-- ==== Sys2Proof/Machine/Engine.lean ====
section
/-! DEFINITION. Engine state changes, entry to SAFE, and the self-test's content pass (chapter 9). -/

namespace Sys2Proof.Machine

namespace State

/-- The engine takes a state; a change posts ENGINE_STATE to all ports (R155). -/
def setEngine (s : State) (e : EngineState) : State :=
  if s.engine.state = e then s
  else (s.modEngine fun g => { g with state := e }).postAll .engineState

/-- Withdraw the rounds' requests that wait at the arbiter, uncounted (R29). -/
def withdrawRequests (s : State) : State :=
  s.modArbiter fun a => { a with steamRequest := false, waterRequest := false }

/-- Both round timers stop and waiting requests are withdrawn (R26, R29). -/
def stopRounds (s : State) : State :=
  ({ s with steam := { s.steam with timer := none }, water := { s.water with timer := none } } : State).withdrawRequests

/-- Every sense in progress ends with UNKNOWN and SENSE_DONE, in the record and at the channel (R18, R130, R160 step 3). A record that is SENSING still, its test stopped by a reset that has yet to reach the record, is ended so too (log 45). -/
def endAllSenses (s : State) : State :=
  s.forOutlets fun n t =>
    if isSensing (t.outlet n).condition then (t.endTest n).endSense n .unknown else t

/-- Entry to SAFE from STANDBY, RUN or SERVICE, but for the pending removals; in SAFE it has no effect (R160). -/
def enterSafe (s : State) : State :=
  if s.engine.state = .safe then s
  else
    let s1 := s.setEngine .safe
    let s2 := s1.stopRounds
    let s3 := s2.endAllSenses
    let s4 := s3.enterPatternAll
    s4.raiseEngineWrite .grantsAndBursts

/-- A SAFE request of the Measurement Unit: the entry to SAFE drops the pending removals of the Burst List (R93, R114, R160; log 40). -/
def requestSafe (s : State) : State :=
  if s.engine.state = .safe then s else (s.modArbiter fun a => { a with removals := [] }).enterSafe

/-! ## The content pass of the self-test (R162) -/

/-- The checks of R162's table on one outlet: ceilings, the effective demand, PARKED, trim, and the burst reference. -/
def outletSound (s : State) (n : OutletId) : Bool :=
  let o := s.outlet n
  let amountOk := match s.entryOf n with
    | some e => decide (e.amount ≤ o.limits.ceiling)
    | none => true
  decide (o.demand ≤ o.limits.ceiling) && decide (o.grant ≤ o.limits.ceiling) && amountOk &&
  decide (o.grant ≤ s.effectiveDemand n) &&
  (decide (o.condition ≠ .parked) || (decide (o.grant = 0) && !o.burstRef)) &&
  decide (o.trim % 5 = 0) && decide (50 ≤ o.trim) && decide (o.trim ≤ 100) &&
  (o.struct.meter.isSome || decide (o.trim = 100)) &&
  decide (o.burstRef = (s.entryOf n).isSome)

/-- Whether the burst list keeps its laws: at most 8 entries, no two for one outlet, each on a STEAM outlet (R162). -/
def burstsSound (s : State) : Bool :=
  decide (s.bursts.length ≤ 8) && decide ((s.bursts.map BurstEntry.outlet).Nodup) &&
  s.bursts.all fun e => decide ((s.outlet e.outlet).struct.pool = .steam)

/-- The store an outlet's structure binds. -/
def boundStore (st : OutletStructure) : Option StoreId :=
  match st.role with
  | .recharge i => some i
  | .plain => none

end State

/-- Whether the structures of a table bind each store and name each pulse channel at most once (R3, R162, R165). -/
def bindingsSound (sts : List OutletStructure) : Bool :=
  decide ((sts.filterMap State.boundStore).Nodup) && decide ((sts.filterMap OutletStructure.meter).Nodup)

namespace State

/-- Whether the content pass finds no failure (R162). -/
def contentSound (s : State) : Bool :=
  (List.finRange 24).all s.outletSound && s.burstsSound &&
  bindingsSound (s.outlets.toList.map Outlet.struct)

/-- The outcome of a self-test (R162). -/
def testOutcome (s : State) (memoryFails : Bool) : TestOutcome :=
  if memoryFails then .failMemory else if s.contentSound then .pass else .failContent

end State

end Sys2Proof.Machine
end

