/-- The duty that a structure shows in the safe pattern of STANDBY or of SAFE, with a held duty (R131). -/
def patternLine (st : OutletStructure) (c : Channel) (held : Nat) (inSafe : Bool) : Nat :=
  if st.pool = .unused ∨ c.condition ≠ .active ∨ c.pendingAbsence = true then 0
  else match st.safeState with
    | .closed => 0
    | .opened => st.period
    | .hold => if inSafe then held else 0

/-- The duty a channel's structure copy shows in the safe pattern of STANDBY or of SAFE (R131). -/
def patternOf (c : Channel) (inSafe : Bool) : Nat := patternLine c.copy c c.heldDuty inSafe

/-- A channel that enters the safe pattern of STANDBY or of SAFE at once, for the rest of its period: a pattern that is off turns the output off and starts the watch afresh, OPEN turns it on, and HOLD keeps in SAFE the applied duty and the output it has (R119, R126, R131, R132; the watch of a channel that is off already is log 39). -/
def patterned (inSafe : Bool) (c : Channel) : Channel :=
  let held := if inSafe = true ∧ (c.phase = .warming ∨ c.phase = .cycling ∨ c.phase = .held) then c.applied else 0
  let d := patternLine c.inUse c held inSafe
  { c with phase := .safePattern, heldDuty := held, override := none, dwellLeft := 0, applied := d
           output := if d = 0 then .off else if c.inUse.safeState = .opened then .on else c.output
           watchCount := if d = 0 then 0 else c.watchCount
           watchLatch := c.watchLatch && decide (d ≠ 0) }

/-- The record of a branch whose settle timer an event restarts when it turns off an output that was on in its period; off says which channels the event leaves without a duty (R119, R124, R132, R136). -/
def closes (s : State) (off : OutletId → Bool) (b : BranchId) (r : Branch) : Branch :=
  if ∃ n, (s.channel n).applied ≠ 0 ∧ off n = true ∧ (s.channel n).inUse.branch = some b then restarted r else r

/-- The drive channels and branches after an entry to a safe pattern of channels that are not in TEST: queues emptied, and a close where an output was turned off (R132). -/
def PatternsEntered (s t : State) (inSafe : Bool) : Prop :=
  (∀ n, (s.channel n).phase ≠ .test → t.channel n = { patterned inSafe (s.channel n) with grant := (t.channel n).grant }) ∧
  (∀ n, (s.channel n).phase = .test → t.channel n = { s.channel n with grant := (t.channel n).grant }) ∧
  ∀ b, t.branch b =
    closes s (fun n => decide ((s.channel n).phase ≠ .test ∧ (patterned inSafe (s.channel n)).applied = 0)) b
      { s.branch b with queue := [] }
● ● ● ● ●
WHAT THE TASK REQUIRES |
Make a faithful copy of every record above.

RESULT |
-- ==== Sys2Proof/Machine/Engine.lean ====
section
/-! DEFINITION. Engine state changes, entry to SAFE, and the self-test's content pass (chapter 9). -/

namespace Sys2Proof.Machine

namespace State

/-- The engine takes a state; a change posts ENGINE_STATE to all ports (R155). -/
def setEngine (s : State) (e : EngineState) : State :=
  if s.engine.state = e then s
  else (s.modEngine fun g => { g with state := e }).postAll .engineState

/-- Withdraw the rounds' requests that wait at the arbiter, uncounted (R29). -/
def withdrawRequests (s : State) : State :=
  s.modArbiter fun a => { a with steamRequest := false, waterRequest := false }

/-- Both round timers stop and waiting requests are withdrawn (R26, R29). -/
def stopRounds (s : State) : State :=
  ({ s with steam := { s.steam with timer := none }, water := { s.water with timer := none } } : State).withdrawRequests

/-- Every sense in progress ends with UNKNOWN and SENSE_DONE, in the record and at the channel (R18, R130, R160 step 3). A record that is SENSING still, its test stopped by a reset that has yet to reach the record, is ended so too (log 45). -/
def endAllSenses (s : State) : State :=
  s.forOutlets fun n t =>
    if isSensing (t.outlet n).condition then (t.endTest n).endSense n .unknown else t

/-- Entry to SAFE from STANDBY, RUN or SERVICE, but for the pending removals; in SAFE it has no effect (R160). -/
def enterSafe (s : State) : State :=
  if s.engine.state = .safe then s
  else
    let s1 := s.setEngine .safe
    let s2 := s1.stopRounds
    let s3 := s2.endAllSenses
    let s4 := s3.enterPatternAll
    s4.raiseEngineWrite .grantsAndBursts

/-- A SAFE request of the Measurement Unit: the entry to SAFE drops the pending removals of the Burst List (R93, R114, R160; log 40). -/
def requestSafe (s : State) : State :=
  if s.engine.state = .safe then s else (s.modArbiter fun a => { a with removals := [] }).enterSafe

/-! ## The content pass of the self-test (R162) -/

/-- The checks of R162's table on one outlet: ceilings, the effective demand, PARKED, trim, and the burst reference. -/
def outletSound (s : State) (n : OutletId) : Bool :=
  let o := s.outlet n
  let amountOk := match s.entryOf n with
    | some e => decide (e.amount ≤ o.limits.ceiling)
    | none => true
  decide (o.demand ≤ o.limits.ceiling) && decide (o.grant ≤ o.limits.ceiling) && amountOk &&
  decide (o.grant ≤ s.effectiveDemand n) &&
  (decide (o.condition ≠ .parked) || (decide (o.grant = 0) && !o.burstRef)) &&
  decide (o.trim % 5 = 0) && decide (50 ≤ o.trim) && decide (o.trim ≤ 100) &&
  (o.struct.meter.isSome || decide (o.trim = 100)) &&
  decide (o.burstRef = (s.entryOf n).isSome)

/-- Whether the burst list keeps its laws: at most 8 entries, no two for one outlet, each on a STEAM outlet (R162). -/
def burstsSound (s : State) : Bool :=
  decide (s.bursts.length ≤ 8) && decide ((s.bursts.map BurstEntry.outlet).Nodup) &&
  s.bursts.all fun e => decide ((s.outlet e.outlet).struct.pool = .steam)

/-- The store an outlet's structure binds. -/
def boundStore (st : OutletStructure) : Option StoreId :=
  match st.role with
  | .recharge i => some i
  | .plain => none

end State

/-- Whether the structures of a table bind each store and name each pulse channel at most once (R3, R162, R165). -/
def bindingsSound (sts : List OutletStructure) : Bool :=
  decide ((sts.filterMap State.boundStore).Nodup) && decide ((sts.filterMap OutletStructure.meter).Nodup)

namespace State

/-- Whether the content pass finds no failure (R162). -/
def contentSound (s : State) : Bool :=
  (List.finRange 24).all s.outletSound && s.burstsSound &&
  bindingsSound (s.outlets.toList.map Outlet.struct)

/-- The outcome of a self-test (R162). -/
def testOutcome (s : State) (memoryFails : Bool) : TestOutcome :=
  if memoryFails then .failMemory else if s.contentSound then .pass else .failContent

end State

end Sys2Proof.Machine
end

/-- The duty that a structure shows in the safe pattern of STANDBY or of SAFE, with a held duty (R131). -/
def patternLine (st : OutletStructure) (c : Channel) (held : Nat) (inSafe : Bool) : Nat :=
  if st.pool = .unused ∨ c.condition ≠ .active ∨ c.pendingAbsence = true then 0
  else match st.safeState with
    | .closed => 0
    | .opened => st.period
    | .hold => if inSafe then held else 0

/-- The duty a channel's structure copy shows in the safe pattern of STANDBY or of SAFE (R131). -/
def patternOf (c : Channel) (inSafe : Bool) : Nat := patternLine c.copy c c.heldDuty inSafe

/-- A channel that enters the safe pattern of STANDBY or of SAFE at once, for the rest of its period: a pattern that is off turns the output off and starts the watch afresh, OPEN turns it on, and HOLD keeps in SAFE the applied duty and the output it has (R119, R126, R131, R132; the watch of a channel that is off already is log 39). -/
def patterned (inSafe : Bool) (c : Channel) : Channel :=
  let held := if inSafe = true ∧ (c.phase = .warming ∨ c.phase = .cycling ∨ c.phase = .held) then c.applied else 0
  let d := patternLine c.inUse c held inSafe
  { c with phase := .safePattern, heldDuty := held, override := none, dwellLeft := 0, applied := d
           output := if d = 0 then .off else if c.inUse.safeState = .opened then .on else c.output
           watchCount := if d = 0 then 0 else c.watchCount
           watchLatch := c.watchLatch && decide (d ≠ 0) }

/-- The record of a branch whose settle timer an event restarts when it turns off an output that was on in its period; off says which channels the event leaves without a duty (R119, R124, R132, R136). -/
def closes (s : State) (off : OutletId → Bool) (b : BranchId) (r : Branch) : Branch :=
  if ∃ n, (s.channel n).applied ≠ 0 ∧ off n = true ∧ (s.channel n).inUse.branch = some b then restarted r else r

/-- The drive channels and branches after an entry to a safe pattern of channels that are not in TEST: queues emptied, and a close where an output was turned off (R132). -/
def PatternsEntered (s t : State) (inSafe : Bool) : Prop :=
  (∀ n, (s.channel n).phase ≠ .test → t.channel n = { patterned inSafe (s.channel n) with grant := (t.channel n).grant }) ∧
  (∀ n, (s.channel n).phase = .test → t.channel n = { s.channel n with grant := (t.channel n).grant }) ∧
  ∀ b, t.branch b =
    closes s (fun n => decide ((s.channel n).phase ≠ .test ∧ (patterned inSafe (s.channel n)).applied = 0)) b
      { s.branch b with queue := [] }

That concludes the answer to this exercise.